You see, all this magic-making fuelled by Pinterest fantasies is wearing me down. I hear people complaining that their 12-year-old doesn’t believe in Santa anymore. I read about distraught parents approaching their kids’ teachers because another child told their special snowflake that Santa isn’t real.
Read more: I still need my big kid to believe in Santa>
Let me be clear: Kids will believe in Santa for as long as they want. Even my kids, who have no reason to believe in Santa, thought he was real for a little while. But inevitably, in the spirit of Occam’s razor, they realized that Santa wasn’t avoiding them because they were bad, or because they were Jewish—it was because the jolly old guy wasn’t real. But don’t worry, we’ve had many conversations where I remind them not to tell their friends the truth about Santa. I can see how much it hurts the rest of you when your kids stop believing.
But there is something about this insistence on the idea that kids need the magic of Christmas or their childhoods will be full of empty memories that hurts a little. My kids don’t have that, and they’re fine. At one point in their lives they believed their stuffies protected them while they slept, they thought the events in Star Wars actually happened and they believed The Wiggles really are a multi-talented family. They, too, have lived in the world of fantasy, and they transitioned through the sad moments when they don’t get their own personal Velveteen Rabbit.

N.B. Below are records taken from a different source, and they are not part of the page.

/-! ### Completion records and graphs' kernels (R342, R343) -/

namespace State

/-- Where a queue's next completion record goes (R343). -/
def recordAt (s : State) (n : Nat) : Nat := s.qField n 8 8 + 32 * (s.qField n 0x24 4 % 2 ^ s.qField n 0x19 1)

/-- Write a completion record and advance CTAIL (R343). -/
def recordNow (s : State) (c : Completion) : State :=
  let (n, t) := s.nextSeq (srcDispatch (queueDie c.queue))
  let k := t.qField c.queue 0x24 4
  let t := t.ctlWr (t.recordAt c.queue) (leBytes 8 c.tag.toNat ++ leBytes 8 c.beat ++ leBytes 4 n.toNat ++ leBytes 2 c.status ++
    leBytes 2 c.cfl ++ leBytes 4 c.detail ++ leBytes 4 c.pcons)
  t.setQ c.queue 0x24 4 (k + 1)

/-- A completion record is to be written, in an open interval (R210, R343). -/
def record (s : State) (c : Completion) : State := { s with deferred := s.deferred ++ [c] }

/-- What a completion record reads and writes (R343). -/
def recordRuns (s : State) (n : Nat) : List (Nat × Nat) := [(s.queueAt n, 64), (s.recordAt n, 32)]

/-- The first completion record that can be written now: behind those of its queue, once a restart of its die has ended and the
pages of its queue's descriptor and ring are present (R325, R343, R345). -/
def recordDue (s : State) : Option Completion :=
  s.deferred.find? fun c => (s.deferred.find? fun d => d.queue = c.queue) = some c && !(s.restarting (queueDie c.queue)) &&
    (let t := s.onDie (queueDie c.queue); t.ctlReady (t.recordRuns c.queue))

/-- It is written. -/
def recordAgain (s : State) (c : Completion) : State :=
  ({ s with deferred := s.deferred.erase c }.ctlUse (s.recordRuns c.queue)).recordNow c

/-- Replace a graph by its identity. -/
def setGraph (s : State) (g : GraphRun) : State :=
  { s with graphs := s.graphs.map fun h => if h.id = g.id then g else h }

/-- A graph node's field. -/
def nodeField (s : State) (g : GraphRun) (o n : Nat) : Nat := s.ctlNat (g.base + 64 * g.node + o) n

/-- Record a completion, or pass it to the graph whose KERNEL node ran it (R342). -/
def report (s : State) (graph : Option Nat) (c : Completion) : State :=
  match graph with
  | some id => { s with graphs := s.graphs.map fun (g : GraphRun) => if g.id = id then { g with state := .ended c.status c.cfl c.detail } else g }
  | none => s.record c

/-- End a graph (R342, R343). -/
def endGraph (s : State) (g : GraphRun) (st detail : Nat) : State :=
  { s with graphs := s.graphs.filter fun h => h.id != g.id }.report g.parent ⟨g.queue, g.tag, s.beat, st, g.cfl, detail, 0⟩

end State

/-! ### Candidates (R332-R335) -/

/-- A field of a candidate's descriptor (R332). -/
def Cand.f (c : Cand) (o n : Nat) : Nat := leNat ((c.blk.drop o).take n)

def Cand.tag (c : Cand) : Word := Word.ofNat (c.f 0x68 8)
def Cand.deadline (c : Cand) : Nat := c.f 0x20 8
def Cand.rows (c : Cand) : Nat := bits (c.f 0x10 4) 0 4 + 1
def Cand.cols (c : Cand) : Nat := bits (c.f 0x10 4) 4 4 + 1
def Cand.ndies (c : Cand) : Nat := bits (c.f 0x10 4) 8 2 + 1
def Cand.tiles (c : Cand) : Nat := c.rows * c.cols * c.ndies

/-- Pairs its XGRANT grants, times its member count (R328). -/
def Cand.grants (c : Cand) : Nat := c.tiles * ((List.range 16).filter fun p => (c.f 0x18 4).testBit (2 * p)).length

def Cand.pins (c : Cand) : List Nat := (List.range (c.f 0x35 1)).map fun i => c.f (0x40 + 4 * i) 4
def Cand.pouts (c : Cand) : List Nat := (List.range (c.f 0x36 1)).map fun i => c.f (0x50 + 4 * i) 4

/-- The key of a pennant word in an address space (R339). -/
def pennantKey (asid w : Nat) : Nat × Nat × Nat := (asid, bits w 24 8, bits w 0 24)

/-- The checks of R334 as a descriptor enters, against the effective PAIRCAP. -/
def Cand.bad (c : Cand) (paircap : Nat) : Bool :=
  let kind := c.f 0x1C 4
  bits (c.f 0x10 4) 10 22 != 0 || 1 < kind || c.f 0xC0 64 != 0 || (c.f 0x37 1 != 0 && c.f 0x38 8 % 8 != 0) ||
  4 < c.f 0x35 1 || 4 < c.f 0x36 1 || 96 < c.f 0x34 1 ||
  (List.range 4).any (fun i => c.f 0x35 1 ≤ i && c.f (0x40 + 4 * i) 4 != 0) ||
  (List.range 4).any (fun i => c.f 0x36 1 ≤ i && c.f (0x50 + 4 * i) 4 != 0) ||
  (kind = 1 && (c.f 0x35 1 != 0 || c.f 0x36 1 != 0 || c.f 0x60 8 != 0)) || (c.f 0x34 1 = 0 && 1 < c.ndies) || paircap < c.grants

namespace State

/-- Remove a candidate. -/
def dropCand (s : State) (id : Nat) : State := { s with cands := s.cands.filter fun k => k.id != id }

/-- Refuse a candidate: a completion record, or its status to its graph, and nothing else (R334, R342). -/
def refuse (s : State) (c : Cand) (st detail : Nat) : State :=
  (s.dropCand c.id).report c.graph ⟨c.queue, c.tag, s.beat, st, 0, detail, 0⟩

/-- Change a candidate. -/
def modCand (s : State) (id : Nat) (f : Cand → Cand) : State := { s with cands := s.cands.map fun k => if k.id = id then f k else k }

/-- A candidate parks on a page and asks system software for it (R200). -/
def parkCand (s : State) (c : Cand) (asid va : Nat) : State :=
  (s.askPage asid va).modCand c.id fun k => { k with
    parked := (asid, va) :: k.parked,
    ready := none }

/-- What reading a candidate's descriptor needs: it, and the queue with its RCBs (R325). -/
def loadRuns (s : State) (c : Cand) (addr : Nat) : List (Nat × Nat) := (addr, 256) :: s.queueRuns c.queue

/-- The first candidate whose descriptor can be read now, or has to park (R325, R335). -/
def loadDue (s : State) : Option Cand :=
  if !s.openNow then none
  else s.cands.find? fun c => match c.todo with
    | some a => c.parked.isEmpty && !(s.restarting (queueDie c.queue)) &&
        (let t := s.onDie (queueDie c.queue); !(t.ctlHeld (t.loadRuns c a)))
    | none => false

/-- Read a candidate's descriptor and check it once its pages and those of its RCBs are present; on an absent one it parks
(R325, R327, R334; log entries 67, 79). A successor whose predecessor has failed meanwhile ends here (R340). -/
def load (s : State) (c : Cand) : State :=
  let addr := c.todo.getD 0
  match s.ctlGaps (s.loadRuns c addr) with
  | some v => s.parkCand c 0 v
  | none =>
    let s := s.ctlUse (s.loadRuns c addr)
    let k := { c with
      blk := s.ctlRd addr 256,
      todo := none }
    let t := s.modCand c.id fun _ => k
    match s.chainOf (s.qField c.queue 0x10 8) with
    | none => t.refuse k (s.chainRefusal (s.qField c.queue 0x10 8)) 0
    | some l => if k.bad (s.paircapOf l) then t.refuse k 0x09 0
      else if k.predFailed && !k.released then t.refuse k 0x0C 0 else t

/-- Enter a descriptor into the candidate set; it is read in an open interval (R325, R334, R335). -/
def enter (s : State) (queue order addr : Nat) (pred graph : Option Nat) : State :=
  let c : Cand := {
    id := s.nextId,
    queue := queue,
    order := order,
    blk := [],
    todo := some addr,
    pred := pred,
    released := pred.isNone,
    graph := graph }
  { s with
    nextId := s.nextId + 1,
    cands := s.cands ++ [c] }

/-- A queue's own entries that have entered and are not dispatched: candidates, and slices placed before their B0 (R335,
R337). -/
def undispatched (s : State) (n : Nat) : Nat :=
  (s.cands.filter fun c => c.queue = n && c.pred.isNone && c.graph.isNone).length +
  (s.gangs.filter fun (_, g) =>
    g.slice.queue = n && g.slice.b0.isNone && g.slice.pred.isNone && g.slice.graph.isNone && !g.members.isEmpty).length

/-- Whether the dispatch engines look at their queues at this beat: the first of an open interval, dispatch running (R325,
R335, R426). -/
def scanNow (s : State) : Bool := s.beat % s.geom.frameF = s.geom.frameT && s.hstat.getLsbD 0 && s.qtab != 0

/-- Whether a resident queue has an entry to place in the candidate set (R335). -/
def admits (s : State) (n : Nat) : Bool :=
  s.scanNow && !(s.restarting (queueDie n)) && s.ctlReady [(s.queueAt n, 64)] && s.qField n 0x1A 1 = 1 &&
  s.qField n 0x20 4 != s.qField n 0x1C 4 && s.undispatched n < 16

/-- The first page of the queue table that is absent and has not been asked for: what its queues hold is parked on it (R325). -/
def tableGap (s : State) : Option Nat :=
  if !s.scanNow then none
  else (List.range 4).findSome? fun d =>
    let t := s.onDie d
    (pagesOf [(s.qtab + 65536 * d, 65536)]).find? fun v => (t.ctlGaps [(v, 1)]).isSome && !(s.pageReqs.contains (0, v))

end State

/-- A resident queue's next entry enters the candidate set; a malformed queue is disabled instead (R329, R334, R335). Operand:
the queue. -/
def execCandidateAdmission (s : State) : Res1 :=
  let n := s.arg 0
  .next (if !(s.admits n) then s
    else if s.queueBad n then (s.ctlUse [(s.queueAt n, 64)]).disableQueue n
    else
      let h := s.qField n 0x20 4
      let a := s.qField n 0 8 + 256 * (h % 2 ^ s.qField n 0x18 1)
      ((s.setQ n 0x20 4 (h + 1)).enter n s.nextId a none none))

namespace State

/-- A parked queue becomes resident again, as soon as the command processors of its die run (R331, R345). -/
def resume (s : State) (n : Nat) : State :=
  if s.qField n 0x1A 1 != 2 then s
  else if s.restarting (queueDie n) then { s with resumeQs := n :: s.resumeQs.erase n }
  else (s.ctlUse [(s.queueAt n, 64)]).setQ n 0x1A 1 1

/-- The first queue that can become resident again now: dispatch and its die's command processors run, and its page is present
(R331, R345). -/
def resumeDue (s : State) : Option Nat :=
  if s.hstat.getLsbD 0 then s.resumeQs.find? fun n => !(s.restarting (queueDie n)) && (s.onDie (queueDie n)).ctlReady [(s.queueAt n, 64)]
  else none

/-- It does. -/
def resumeNow (s : State) (n : Nat) : State := { s with resumeQs := s.resumeQs.erase n }.resume n

end State

/-- Firmware makes a parked queue resident; entries accepted while it was parked then enter in ring order. With a second
operand of 1 it parks the queue (R331). It waits for the page of the queue's descriptor (R325). Operand: the queue. -/
def execQueueUnpark (s : State) : Res1 :=
  let n := s.arg 0
  let l := [(s.queueAt n, 64)]
  .next (if s.qtab = 0 then s
    else if !(s.ctlReady l) then (s.askGaps l).again .queueUnpark
    else if s.queueBad n then s
    else if s.arg 1 = 1 then
      { (if s.qField n 0x1A 1 = 1 then (s.ctlUse l).setQ n 0x1A 1 2 else s) with resumeQs := s.resumeQs.erase n }
    else s.resume n)

/-- System software reports pages resolved: a candidate with no other page to wait for may be ready again, and what still waits
for a page that is absent asks for it again (R200, R325, R335). Operands: address space, first address, length. -/
def execPagesResolved (s : State) : Res1 :=
  let hit (p : Nat × Nat) : Bool := p.1 = s.arg 0 && p.2 / 65536 * 65536 < s.arg 1 + s.arg 2 && s.arg 1 ≤ p.2
  .next { s with
    cands := (s.cands.map fun (c : Cand) => { c with parked := c.parked.filter fun p => !(hit p) }),
    pageReqs := s.pageReqs.filter fun p => !(hit p) }

/-- The command processor invalidates cached translations of a range (R199). Operands: address space, first address,
length. -/
def execTranslationInvalidate (s : State) : Res1 := .next (s.invalidate (s.arg 0) (s.arg 1) (s.arg 2))

/-! ### A dispatched slice ends (R122, R261, R328, R339, R340, R343) -/

namespace State

/-- Whether every member has issued `trig` (R122). -/
def allTrig (s : State) (gid : Nat) : Bool := (s.gang gid).members.all fun c => (s.ctx c).trig

/-- The gang of a slice's number, if it is resident. -/
def gangOf (s : State) (id : Nat) : Option Nat := (s.gangs.find? fun (_, g) => g.slice.id = id && !g.members.isEmpty).map (·.1)

/-- Tell the successor of a slice that it has completed or failed at this beat, which is BEAT of the record (R117, log entry 74);
`freed` when every member had released it (R340). -/
def tellSuccessor (s : State) (id : Nat) (ok freed : Bool) : State :=
  let at' := some s.beat
  let mark (sl : Slice) : Slice := if sl.pred = some id then { sl with
    predAt := at',
    predFailed := !ok } else sl
  let markGang (g : Gang) : Gang := { g with slice := mark g.slice }
  let t := { s with
    gangs := (s.gangs.map fun (x : Nat × Gang) => (x.1, markGang x.2)),
    saved := (s.saved.map fun (v : Saved) => { v with gang := markGang v.gang }),
    cands := (s.cands.map fun (c : Cand) => if c.pred = some id ∧ (ok ∨ freed ∨ c.released) then { c with
      released := true,
      predAt := at',
      predFailed := !ok } else if c.pred = some id then { c with predFailed := true } else c) }
  match t.cands.find? fun c => c.pred = some id && !c.released && c.todo.isNone with
  | some c => t.refuse c 0x0C 0
  | none => t

/-- Charges, pennants, successor and record of a slice that completes OK (status 0) or FAILED (1). -/
def settle (s : State) (g : Gang) (st detail : Nat) (excess freed : Bool) : State :=
  let sl := g.slice
  let keys := if st = 0 then sl.pout.map (pennantKey sl.asid) else []
  let dup := keys.any (fun k => s.pennants.contains k) || keys.dedup.length != keys.length
  let t := s.chargeChain sl.queue sl.chain (g.members.length * (s.beat - sl.b0.getD s.beat)) 0 sl.pairs
  let t := { t with pennants := keys.foldl (fun l k => if l.contains k then l else l ++ [k]) t.pennants }
  let t := t.tellSuccessor sl.id (st = 0) freed
  t.report sl.graph ⟨sl.queue, sl.tag, s.beat, st, (if sl.deadline < s.beat then 1 else 0) + 2 * excess.toNat + 4 * dup.toNat, detail,
    if st = 0 then 0 else sl.npin⟩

They love the holidays too, just as your kids do. They may not believe in the miracle of Hanukkah, but they do believe in the power of family and shared memories. They enjoy Christmas TV specials and Christmas cookies. They aren’t offended if someone starts to wish them Merry Christmas, but they don’t understand why sometimes people stutter and leave the phrase dangling incomplete in the air because they aren’t quite sure if we will be offended.
I understand the desire to make the holiday season a buffer against the onslaught of cynicism we see in the news each day. I also want my kids to be innocent and have a childlike belief in magic. And I guess the Elf on the Shelf helps with that. But I’m telling you, it’s still a little creepy.